RECORD EXCERPTS
========

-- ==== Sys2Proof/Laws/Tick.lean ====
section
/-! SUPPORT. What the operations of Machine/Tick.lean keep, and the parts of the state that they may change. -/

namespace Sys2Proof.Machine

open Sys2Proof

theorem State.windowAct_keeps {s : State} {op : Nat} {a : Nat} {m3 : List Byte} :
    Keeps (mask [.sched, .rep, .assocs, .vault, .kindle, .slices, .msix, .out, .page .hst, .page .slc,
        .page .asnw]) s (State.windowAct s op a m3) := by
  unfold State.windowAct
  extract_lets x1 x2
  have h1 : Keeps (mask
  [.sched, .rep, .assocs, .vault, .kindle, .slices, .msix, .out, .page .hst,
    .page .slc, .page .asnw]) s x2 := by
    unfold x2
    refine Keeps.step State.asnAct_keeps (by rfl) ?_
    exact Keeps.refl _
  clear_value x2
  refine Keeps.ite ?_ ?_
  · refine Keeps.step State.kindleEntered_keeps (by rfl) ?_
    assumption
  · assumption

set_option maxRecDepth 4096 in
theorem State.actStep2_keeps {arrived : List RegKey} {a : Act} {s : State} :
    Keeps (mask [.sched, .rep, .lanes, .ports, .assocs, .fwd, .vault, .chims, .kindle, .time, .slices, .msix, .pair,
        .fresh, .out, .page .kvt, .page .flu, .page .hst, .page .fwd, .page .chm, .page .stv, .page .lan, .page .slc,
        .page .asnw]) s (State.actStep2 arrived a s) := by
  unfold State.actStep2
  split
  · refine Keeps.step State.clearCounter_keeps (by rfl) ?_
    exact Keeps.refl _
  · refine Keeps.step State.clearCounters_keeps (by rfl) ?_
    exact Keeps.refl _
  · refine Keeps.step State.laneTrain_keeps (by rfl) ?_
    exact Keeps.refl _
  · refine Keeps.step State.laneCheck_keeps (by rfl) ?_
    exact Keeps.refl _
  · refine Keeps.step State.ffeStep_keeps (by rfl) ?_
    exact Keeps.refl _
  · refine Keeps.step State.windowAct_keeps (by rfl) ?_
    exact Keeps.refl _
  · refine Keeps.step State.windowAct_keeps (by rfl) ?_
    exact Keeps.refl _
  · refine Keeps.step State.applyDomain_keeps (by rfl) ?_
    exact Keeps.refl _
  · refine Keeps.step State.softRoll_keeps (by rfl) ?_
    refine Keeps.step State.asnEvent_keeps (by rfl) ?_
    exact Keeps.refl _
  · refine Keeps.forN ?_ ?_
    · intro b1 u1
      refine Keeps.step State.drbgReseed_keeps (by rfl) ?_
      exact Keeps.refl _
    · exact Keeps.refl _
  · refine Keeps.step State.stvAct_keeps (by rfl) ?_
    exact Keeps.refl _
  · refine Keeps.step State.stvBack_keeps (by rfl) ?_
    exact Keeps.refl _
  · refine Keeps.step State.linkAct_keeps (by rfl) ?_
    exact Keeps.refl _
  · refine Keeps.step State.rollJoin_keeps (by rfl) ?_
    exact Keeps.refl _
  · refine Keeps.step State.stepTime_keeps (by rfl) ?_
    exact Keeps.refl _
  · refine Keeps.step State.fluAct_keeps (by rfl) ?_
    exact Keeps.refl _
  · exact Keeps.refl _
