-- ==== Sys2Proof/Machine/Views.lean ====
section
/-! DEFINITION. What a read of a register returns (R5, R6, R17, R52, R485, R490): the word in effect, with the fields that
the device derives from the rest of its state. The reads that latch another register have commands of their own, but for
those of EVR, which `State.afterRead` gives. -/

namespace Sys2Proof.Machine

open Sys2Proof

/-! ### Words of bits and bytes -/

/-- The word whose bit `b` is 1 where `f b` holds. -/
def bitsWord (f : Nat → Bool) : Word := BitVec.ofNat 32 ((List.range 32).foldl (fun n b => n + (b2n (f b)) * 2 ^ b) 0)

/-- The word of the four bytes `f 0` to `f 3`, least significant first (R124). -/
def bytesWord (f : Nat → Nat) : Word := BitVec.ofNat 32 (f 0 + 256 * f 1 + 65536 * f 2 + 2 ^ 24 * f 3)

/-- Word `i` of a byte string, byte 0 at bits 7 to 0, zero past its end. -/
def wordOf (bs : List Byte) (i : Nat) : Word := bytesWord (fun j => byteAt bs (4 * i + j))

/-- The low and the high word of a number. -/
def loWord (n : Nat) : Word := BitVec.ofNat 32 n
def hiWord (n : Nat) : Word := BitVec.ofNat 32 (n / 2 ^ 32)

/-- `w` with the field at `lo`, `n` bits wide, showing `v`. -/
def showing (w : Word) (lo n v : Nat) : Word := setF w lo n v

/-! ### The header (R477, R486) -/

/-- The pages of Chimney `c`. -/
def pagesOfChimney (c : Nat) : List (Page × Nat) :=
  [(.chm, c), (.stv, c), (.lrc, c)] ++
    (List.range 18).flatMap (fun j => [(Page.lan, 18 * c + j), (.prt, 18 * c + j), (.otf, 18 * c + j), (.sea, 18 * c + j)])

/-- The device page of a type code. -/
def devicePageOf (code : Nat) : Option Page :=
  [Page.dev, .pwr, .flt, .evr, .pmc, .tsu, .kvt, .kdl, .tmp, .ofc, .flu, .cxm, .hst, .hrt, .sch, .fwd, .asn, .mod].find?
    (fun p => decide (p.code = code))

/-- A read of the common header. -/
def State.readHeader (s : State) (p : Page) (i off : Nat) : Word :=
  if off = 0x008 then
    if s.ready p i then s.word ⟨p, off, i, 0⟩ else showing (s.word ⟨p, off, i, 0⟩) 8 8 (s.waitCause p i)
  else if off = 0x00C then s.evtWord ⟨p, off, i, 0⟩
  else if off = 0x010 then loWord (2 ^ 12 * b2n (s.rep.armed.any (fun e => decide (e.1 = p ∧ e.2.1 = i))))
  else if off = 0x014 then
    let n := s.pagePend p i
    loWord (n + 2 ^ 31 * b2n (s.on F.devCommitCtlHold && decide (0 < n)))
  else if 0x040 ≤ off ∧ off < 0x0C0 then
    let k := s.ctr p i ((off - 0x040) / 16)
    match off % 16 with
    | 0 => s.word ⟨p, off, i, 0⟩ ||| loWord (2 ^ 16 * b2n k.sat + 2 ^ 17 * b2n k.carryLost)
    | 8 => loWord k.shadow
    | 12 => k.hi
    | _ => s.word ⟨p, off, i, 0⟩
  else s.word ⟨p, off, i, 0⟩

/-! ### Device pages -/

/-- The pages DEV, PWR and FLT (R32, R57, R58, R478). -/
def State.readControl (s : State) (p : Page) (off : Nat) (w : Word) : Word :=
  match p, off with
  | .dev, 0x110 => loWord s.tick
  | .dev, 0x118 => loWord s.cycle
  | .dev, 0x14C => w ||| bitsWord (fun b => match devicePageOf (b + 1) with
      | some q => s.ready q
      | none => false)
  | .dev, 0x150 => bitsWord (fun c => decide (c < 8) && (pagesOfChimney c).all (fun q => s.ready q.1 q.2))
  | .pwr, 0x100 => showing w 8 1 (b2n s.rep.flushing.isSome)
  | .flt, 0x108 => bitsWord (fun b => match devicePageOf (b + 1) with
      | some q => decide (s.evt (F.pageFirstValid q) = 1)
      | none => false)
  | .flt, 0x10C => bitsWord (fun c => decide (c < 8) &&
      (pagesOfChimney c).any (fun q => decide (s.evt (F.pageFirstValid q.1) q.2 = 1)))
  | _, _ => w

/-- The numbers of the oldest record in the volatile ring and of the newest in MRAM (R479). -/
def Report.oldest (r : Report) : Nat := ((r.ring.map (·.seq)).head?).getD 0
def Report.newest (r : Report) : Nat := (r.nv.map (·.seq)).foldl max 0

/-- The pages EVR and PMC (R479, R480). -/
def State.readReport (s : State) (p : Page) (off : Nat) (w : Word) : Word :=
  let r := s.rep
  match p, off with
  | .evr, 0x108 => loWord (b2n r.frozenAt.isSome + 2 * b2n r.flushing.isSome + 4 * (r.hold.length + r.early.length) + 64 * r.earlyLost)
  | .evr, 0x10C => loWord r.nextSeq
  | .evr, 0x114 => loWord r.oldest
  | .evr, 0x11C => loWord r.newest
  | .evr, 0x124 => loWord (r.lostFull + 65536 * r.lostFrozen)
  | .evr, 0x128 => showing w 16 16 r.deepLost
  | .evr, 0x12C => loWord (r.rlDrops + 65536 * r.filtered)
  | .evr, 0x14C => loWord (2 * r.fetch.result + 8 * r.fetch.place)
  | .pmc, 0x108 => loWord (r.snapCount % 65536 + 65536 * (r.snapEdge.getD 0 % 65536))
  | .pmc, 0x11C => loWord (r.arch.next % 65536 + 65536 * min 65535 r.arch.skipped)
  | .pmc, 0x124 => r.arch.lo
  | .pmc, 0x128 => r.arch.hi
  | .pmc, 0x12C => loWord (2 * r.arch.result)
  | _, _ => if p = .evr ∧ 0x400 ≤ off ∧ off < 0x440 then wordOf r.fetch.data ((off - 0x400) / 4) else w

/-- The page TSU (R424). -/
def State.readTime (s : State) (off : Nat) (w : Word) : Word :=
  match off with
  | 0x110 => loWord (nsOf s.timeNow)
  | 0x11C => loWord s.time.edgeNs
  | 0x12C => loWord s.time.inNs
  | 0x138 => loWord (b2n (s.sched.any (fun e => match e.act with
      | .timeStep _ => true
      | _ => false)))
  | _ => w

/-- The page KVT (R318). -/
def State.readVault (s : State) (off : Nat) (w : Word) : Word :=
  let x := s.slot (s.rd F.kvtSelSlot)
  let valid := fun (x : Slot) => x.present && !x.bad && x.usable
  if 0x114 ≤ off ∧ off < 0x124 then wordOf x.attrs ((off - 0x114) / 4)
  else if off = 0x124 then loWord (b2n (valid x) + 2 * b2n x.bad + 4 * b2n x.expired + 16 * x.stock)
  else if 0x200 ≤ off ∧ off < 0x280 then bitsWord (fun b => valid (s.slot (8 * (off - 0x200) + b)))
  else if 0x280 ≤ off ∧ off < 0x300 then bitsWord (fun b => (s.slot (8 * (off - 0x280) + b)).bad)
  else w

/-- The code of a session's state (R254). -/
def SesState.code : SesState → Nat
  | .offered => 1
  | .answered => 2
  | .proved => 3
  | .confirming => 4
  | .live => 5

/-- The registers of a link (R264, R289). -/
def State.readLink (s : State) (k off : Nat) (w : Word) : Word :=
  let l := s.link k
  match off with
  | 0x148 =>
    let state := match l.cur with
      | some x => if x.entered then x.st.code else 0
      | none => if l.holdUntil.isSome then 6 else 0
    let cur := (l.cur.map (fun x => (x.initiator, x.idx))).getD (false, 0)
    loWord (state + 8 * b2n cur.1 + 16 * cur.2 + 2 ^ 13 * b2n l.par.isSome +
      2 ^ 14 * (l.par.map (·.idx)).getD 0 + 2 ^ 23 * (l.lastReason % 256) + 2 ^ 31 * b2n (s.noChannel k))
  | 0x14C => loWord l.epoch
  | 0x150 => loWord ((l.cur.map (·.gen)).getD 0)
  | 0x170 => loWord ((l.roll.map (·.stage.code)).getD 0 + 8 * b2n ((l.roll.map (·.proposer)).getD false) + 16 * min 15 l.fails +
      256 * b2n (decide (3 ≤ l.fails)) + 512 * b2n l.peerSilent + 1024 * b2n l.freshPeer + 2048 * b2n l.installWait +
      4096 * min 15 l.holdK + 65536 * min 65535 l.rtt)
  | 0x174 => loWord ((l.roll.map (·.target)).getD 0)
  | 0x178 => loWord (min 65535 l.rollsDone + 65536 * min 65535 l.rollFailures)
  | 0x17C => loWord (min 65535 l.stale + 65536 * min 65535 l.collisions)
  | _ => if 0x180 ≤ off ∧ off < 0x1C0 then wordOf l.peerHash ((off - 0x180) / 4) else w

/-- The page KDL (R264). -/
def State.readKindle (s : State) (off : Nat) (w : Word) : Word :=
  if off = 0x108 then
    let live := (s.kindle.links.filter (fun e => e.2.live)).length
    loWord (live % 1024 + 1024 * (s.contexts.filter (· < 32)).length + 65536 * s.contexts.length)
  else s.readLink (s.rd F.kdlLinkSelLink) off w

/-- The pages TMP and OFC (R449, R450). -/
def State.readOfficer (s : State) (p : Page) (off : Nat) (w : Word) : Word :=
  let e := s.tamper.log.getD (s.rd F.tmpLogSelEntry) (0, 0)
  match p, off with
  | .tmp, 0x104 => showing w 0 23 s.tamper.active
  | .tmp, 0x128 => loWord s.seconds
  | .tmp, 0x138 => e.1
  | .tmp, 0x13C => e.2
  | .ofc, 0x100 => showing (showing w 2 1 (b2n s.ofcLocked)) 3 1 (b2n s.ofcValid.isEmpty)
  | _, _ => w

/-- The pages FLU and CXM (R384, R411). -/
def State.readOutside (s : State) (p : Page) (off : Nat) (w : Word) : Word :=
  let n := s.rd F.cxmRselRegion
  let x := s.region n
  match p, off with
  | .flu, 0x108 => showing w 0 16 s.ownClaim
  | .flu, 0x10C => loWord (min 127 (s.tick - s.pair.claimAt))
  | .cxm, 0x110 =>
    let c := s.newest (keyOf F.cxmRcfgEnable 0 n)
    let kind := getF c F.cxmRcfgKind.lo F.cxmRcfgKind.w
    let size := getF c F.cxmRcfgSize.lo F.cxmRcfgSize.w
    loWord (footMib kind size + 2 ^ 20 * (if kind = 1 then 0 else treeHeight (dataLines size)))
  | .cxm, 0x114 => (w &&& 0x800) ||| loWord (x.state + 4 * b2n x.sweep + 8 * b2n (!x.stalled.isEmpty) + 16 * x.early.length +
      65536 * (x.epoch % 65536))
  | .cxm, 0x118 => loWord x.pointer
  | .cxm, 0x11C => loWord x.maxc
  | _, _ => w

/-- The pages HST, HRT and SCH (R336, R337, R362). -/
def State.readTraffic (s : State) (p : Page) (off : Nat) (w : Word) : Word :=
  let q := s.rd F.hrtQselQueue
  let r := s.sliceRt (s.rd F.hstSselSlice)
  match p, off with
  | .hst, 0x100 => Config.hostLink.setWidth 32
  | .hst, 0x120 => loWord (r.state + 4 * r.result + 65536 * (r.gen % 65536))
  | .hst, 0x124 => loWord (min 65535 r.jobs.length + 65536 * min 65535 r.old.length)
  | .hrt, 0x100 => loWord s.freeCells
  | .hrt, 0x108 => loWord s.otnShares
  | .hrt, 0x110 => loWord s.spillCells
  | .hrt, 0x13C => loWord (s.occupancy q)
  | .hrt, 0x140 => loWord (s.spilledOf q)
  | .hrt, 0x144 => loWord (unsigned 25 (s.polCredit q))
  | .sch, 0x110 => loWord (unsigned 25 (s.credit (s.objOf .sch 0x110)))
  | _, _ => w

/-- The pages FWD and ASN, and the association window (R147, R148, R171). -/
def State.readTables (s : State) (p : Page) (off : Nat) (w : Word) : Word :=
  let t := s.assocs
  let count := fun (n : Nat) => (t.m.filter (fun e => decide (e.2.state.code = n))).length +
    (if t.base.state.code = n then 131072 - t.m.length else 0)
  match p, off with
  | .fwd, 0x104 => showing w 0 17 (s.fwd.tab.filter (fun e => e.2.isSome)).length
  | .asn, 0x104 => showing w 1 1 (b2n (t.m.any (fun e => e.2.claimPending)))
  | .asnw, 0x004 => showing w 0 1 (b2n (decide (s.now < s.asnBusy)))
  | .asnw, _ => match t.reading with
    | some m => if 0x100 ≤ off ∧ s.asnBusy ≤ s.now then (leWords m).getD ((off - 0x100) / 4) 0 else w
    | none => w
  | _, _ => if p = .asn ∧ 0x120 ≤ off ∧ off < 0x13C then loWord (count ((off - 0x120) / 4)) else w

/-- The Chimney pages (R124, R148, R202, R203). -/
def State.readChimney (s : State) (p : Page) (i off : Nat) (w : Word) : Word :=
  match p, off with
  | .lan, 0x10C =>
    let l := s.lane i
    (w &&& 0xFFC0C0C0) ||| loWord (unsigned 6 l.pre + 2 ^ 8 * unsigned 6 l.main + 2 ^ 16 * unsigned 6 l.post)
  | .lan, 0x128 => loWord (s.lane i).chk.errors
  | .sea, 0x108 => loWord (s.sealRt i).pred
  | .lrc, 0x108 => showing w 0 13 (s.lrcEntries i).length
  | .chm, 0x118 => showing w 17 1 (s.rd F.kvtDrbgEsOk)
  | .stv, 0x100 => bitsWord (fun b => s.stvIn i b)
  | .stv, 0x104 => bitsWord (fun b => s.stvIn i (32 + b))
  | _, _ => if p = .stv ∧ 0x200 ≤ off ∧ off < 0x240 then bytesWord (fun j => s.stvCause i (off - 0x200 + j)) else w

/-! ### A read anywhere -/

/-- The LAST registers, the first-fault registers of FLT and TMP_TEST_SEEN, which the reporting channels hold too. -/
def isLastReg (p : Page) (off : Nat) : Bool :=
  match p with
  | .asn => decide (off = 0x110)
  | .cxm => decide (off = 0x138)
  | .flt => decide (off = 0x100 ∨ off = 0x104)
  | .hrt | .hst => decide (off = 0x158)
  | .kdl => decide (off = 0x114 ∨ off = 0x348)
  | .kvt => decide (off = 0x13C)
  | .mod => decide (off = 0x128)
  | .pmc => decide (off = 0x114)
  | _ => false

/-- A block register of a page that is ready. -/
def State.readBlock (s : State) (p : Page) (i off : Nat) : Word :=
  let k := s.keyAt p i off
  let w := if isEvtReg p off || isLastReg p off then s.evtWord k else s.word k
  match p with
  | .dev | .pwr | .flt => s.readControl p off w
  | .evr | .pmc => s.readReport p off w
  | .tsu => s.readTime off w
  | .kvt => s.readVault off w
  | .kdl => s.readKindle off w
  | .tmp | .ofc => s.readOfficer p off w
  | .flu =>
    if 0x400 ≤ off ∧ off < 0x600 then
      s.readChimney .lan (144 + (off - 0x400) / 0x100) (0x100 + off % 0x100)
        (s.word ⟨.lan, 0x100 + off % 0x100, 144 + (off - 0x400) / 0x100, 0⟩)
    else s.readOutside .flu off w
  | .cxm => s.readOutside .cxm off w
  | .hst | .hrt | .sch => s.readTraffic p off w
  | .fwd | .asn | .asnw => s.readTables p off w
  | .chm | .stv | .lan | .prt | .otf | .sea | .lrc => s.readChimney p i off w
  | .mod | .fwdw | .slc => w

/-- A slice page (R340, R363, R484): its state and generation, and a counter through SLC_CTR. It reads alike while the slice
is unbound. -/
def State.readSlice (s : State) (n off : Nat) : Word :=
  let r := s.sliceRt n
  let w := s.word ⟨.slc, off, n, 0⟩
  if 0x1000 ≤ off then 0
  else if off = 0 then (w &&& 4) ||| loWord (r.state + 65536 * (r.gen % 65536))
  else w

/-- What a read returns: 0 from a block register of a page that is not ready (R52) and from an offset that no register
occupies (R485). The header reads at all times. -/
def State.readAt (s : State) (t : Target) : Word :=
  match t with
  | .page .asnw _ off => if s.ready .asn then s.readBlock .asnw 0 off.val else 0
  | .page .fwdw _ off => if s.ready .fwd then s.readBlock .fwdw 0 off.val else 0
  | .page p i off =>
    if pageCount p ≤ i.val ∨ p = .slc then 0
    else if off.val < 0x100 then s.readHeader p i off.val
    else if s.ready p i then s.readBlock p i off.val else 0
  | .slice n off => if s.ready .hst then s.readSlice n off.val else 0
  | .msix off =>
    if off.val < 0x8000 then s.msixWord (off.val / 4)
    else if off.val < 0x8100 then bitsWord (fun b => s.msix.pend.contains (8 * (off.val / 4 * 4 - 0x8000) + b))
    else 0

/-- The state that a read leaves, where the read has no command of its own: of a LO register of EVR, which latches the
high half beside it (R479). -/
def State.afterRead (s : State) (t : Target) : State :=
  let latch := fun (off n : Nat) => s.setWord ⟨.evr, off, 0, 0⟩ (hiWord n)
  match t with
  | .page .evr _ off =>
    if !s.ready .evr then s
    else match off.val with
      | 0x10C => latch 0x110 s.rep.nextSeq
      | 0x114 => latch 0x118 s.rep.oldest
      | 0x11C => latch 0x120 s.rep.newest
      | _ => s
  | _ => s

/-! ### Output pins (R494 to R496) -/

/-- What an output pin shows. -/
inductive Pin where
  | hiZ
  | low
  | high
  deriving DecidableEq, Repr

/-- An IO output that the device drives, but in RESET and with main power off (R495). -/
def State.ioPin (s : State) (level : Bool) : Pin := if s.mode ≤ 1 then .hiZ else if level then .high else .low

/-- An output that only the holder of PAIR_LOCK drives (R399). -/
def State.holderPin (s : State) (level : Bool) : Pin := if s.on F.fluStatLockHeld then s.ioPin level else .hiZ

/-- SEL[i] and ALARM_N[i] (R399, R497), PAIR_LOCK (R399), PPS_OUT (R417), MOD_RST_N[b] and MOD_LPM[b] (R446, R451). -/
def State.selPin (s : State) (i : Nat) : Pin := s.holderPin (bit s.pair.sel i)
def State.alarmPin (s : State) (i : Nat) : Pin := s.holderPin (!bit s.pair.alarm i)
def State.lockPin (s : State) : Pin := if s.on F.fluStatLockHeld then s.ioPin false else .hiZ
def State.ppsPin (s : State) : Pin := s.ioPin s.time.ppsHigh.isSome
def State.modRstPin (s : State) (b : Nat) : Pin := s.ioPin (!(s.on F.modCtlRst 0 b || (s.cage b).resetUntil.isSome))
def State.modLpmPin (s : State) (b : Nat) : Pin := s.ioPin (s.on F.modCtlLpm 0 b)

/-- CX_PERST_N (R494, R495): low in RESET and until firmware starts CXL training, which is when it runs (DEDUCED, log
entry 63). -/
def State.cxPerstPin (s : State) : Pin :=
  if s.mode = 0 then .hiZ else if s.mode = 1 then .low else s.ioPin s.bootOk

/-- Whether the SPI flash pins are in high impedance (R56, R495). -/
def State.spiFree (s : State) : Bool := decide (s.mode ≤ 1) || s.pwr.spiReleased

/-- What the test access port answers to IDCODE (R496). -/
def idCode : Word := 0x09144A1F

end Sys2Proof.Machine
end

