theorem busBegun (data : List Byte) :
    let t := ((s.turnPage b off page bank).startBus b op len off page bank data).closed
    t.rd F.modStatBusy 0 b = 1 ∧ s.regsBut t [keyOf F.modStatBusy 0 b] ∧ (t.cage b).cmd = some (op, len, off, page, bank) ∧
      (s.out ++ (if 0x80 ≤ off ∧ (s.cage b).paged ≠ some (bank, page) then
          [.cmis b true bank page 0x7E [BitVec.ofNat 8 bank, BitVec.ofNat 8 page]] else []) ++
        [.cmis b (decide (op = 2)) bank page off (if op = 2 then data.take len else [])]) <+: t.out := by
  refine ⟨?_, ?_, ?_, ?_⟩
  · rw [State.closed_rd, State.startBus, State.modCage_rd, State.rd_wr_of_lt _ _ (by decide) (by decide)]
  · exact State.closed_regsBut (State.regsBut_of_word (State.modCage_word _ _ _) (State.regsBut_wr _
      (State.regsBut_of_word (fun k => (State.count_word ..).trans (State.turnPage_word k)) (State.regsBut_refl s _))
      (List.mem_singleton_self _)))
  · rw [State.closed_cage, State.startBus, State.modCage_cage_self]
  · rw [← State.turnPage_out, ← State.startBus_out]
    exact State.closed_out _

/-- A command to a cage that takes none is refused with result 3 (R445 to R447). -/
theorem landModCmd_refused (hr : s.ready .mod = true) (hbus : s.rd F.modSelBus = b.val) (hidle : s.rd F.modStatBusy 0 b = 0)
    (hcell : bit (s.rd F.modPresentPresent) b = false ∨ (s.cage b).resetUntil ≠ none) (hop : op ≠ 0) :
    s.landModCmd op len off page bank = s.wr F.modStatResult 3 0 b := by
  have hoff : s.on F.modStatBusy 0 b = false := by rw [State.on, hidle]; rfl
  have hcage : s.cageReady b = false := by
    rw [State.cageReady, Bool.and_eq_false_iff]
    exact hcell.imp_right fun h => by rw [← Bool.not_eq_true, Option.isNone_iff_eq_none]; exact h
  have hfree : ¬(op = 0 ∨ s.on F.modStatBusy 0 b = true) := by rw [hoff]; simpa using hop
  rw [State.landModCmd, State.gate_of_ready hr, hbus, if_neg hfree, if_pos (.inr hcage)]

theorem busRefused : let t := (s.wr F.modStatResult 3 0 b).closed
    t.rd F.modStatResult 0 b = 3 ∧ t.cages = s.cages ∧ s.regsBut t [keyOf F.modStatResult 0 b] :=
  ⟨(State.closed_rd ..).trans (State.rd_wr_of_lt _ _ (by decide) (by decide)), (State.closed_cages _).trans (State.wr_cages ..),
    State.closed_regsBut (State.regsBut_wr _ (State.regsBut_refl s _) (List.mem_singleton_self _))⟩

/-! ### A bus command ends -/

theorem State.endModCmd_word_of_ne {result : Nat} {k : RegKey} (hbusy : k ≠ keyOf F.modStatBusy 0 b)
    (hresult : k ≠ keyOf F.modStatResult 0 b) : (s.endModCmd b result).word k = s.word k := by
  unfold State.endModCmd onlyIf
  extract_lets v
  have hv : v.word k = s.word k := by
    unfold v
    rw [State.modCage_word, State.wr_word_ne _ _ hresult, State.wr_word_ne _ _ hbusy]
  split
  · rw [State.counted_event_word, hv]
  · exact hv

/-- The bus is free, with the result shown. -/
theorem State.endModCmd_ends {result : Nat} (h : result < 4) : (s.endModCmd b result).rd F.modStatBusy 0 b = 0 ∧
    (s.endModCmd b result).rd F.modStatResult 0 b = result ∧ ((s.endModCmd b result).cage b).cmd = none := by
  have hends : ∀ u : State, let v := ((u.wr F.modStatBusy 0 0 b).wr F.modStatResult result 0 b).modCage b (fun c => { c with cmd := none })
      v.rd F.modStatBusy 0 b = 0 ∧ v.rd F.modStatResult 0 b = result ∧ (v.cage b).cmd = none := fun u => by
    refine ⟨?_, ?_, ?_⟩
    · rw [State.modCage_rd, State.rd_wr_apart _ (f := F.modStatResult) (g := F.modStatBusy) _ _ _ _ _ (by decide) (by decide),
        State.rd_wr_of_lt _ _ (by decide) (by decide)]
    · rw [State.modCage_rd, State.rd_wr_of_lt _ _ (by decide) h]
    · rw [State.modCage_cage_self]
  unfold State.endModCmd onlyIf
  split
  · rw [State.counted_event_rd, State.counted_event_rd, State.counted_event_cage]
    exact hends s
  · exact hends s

========

WHAT THE EXERCISE ASKS
Take the listing above and repeat exactly the lines from the one containing "25 (s.polCredit q))" through the one containing "let t := s.assocs", both included.

OUTPUT FOR THIS TASK
  | .hrt, 0x144 => loWord (unsigned 25 (s.polCredit q))
  | .sch, 0x110 => loWord (unsigned 25 (s.credit (s.objOf .sch 0x110)))
  | _, _ => w

/-- The pages FWD and ASN, and the association window (R147, R148, R171). -/
def State.readTables (s : State) (p : Page) (off : Nat) (w : Word) : Word :=
  let t := s.assocs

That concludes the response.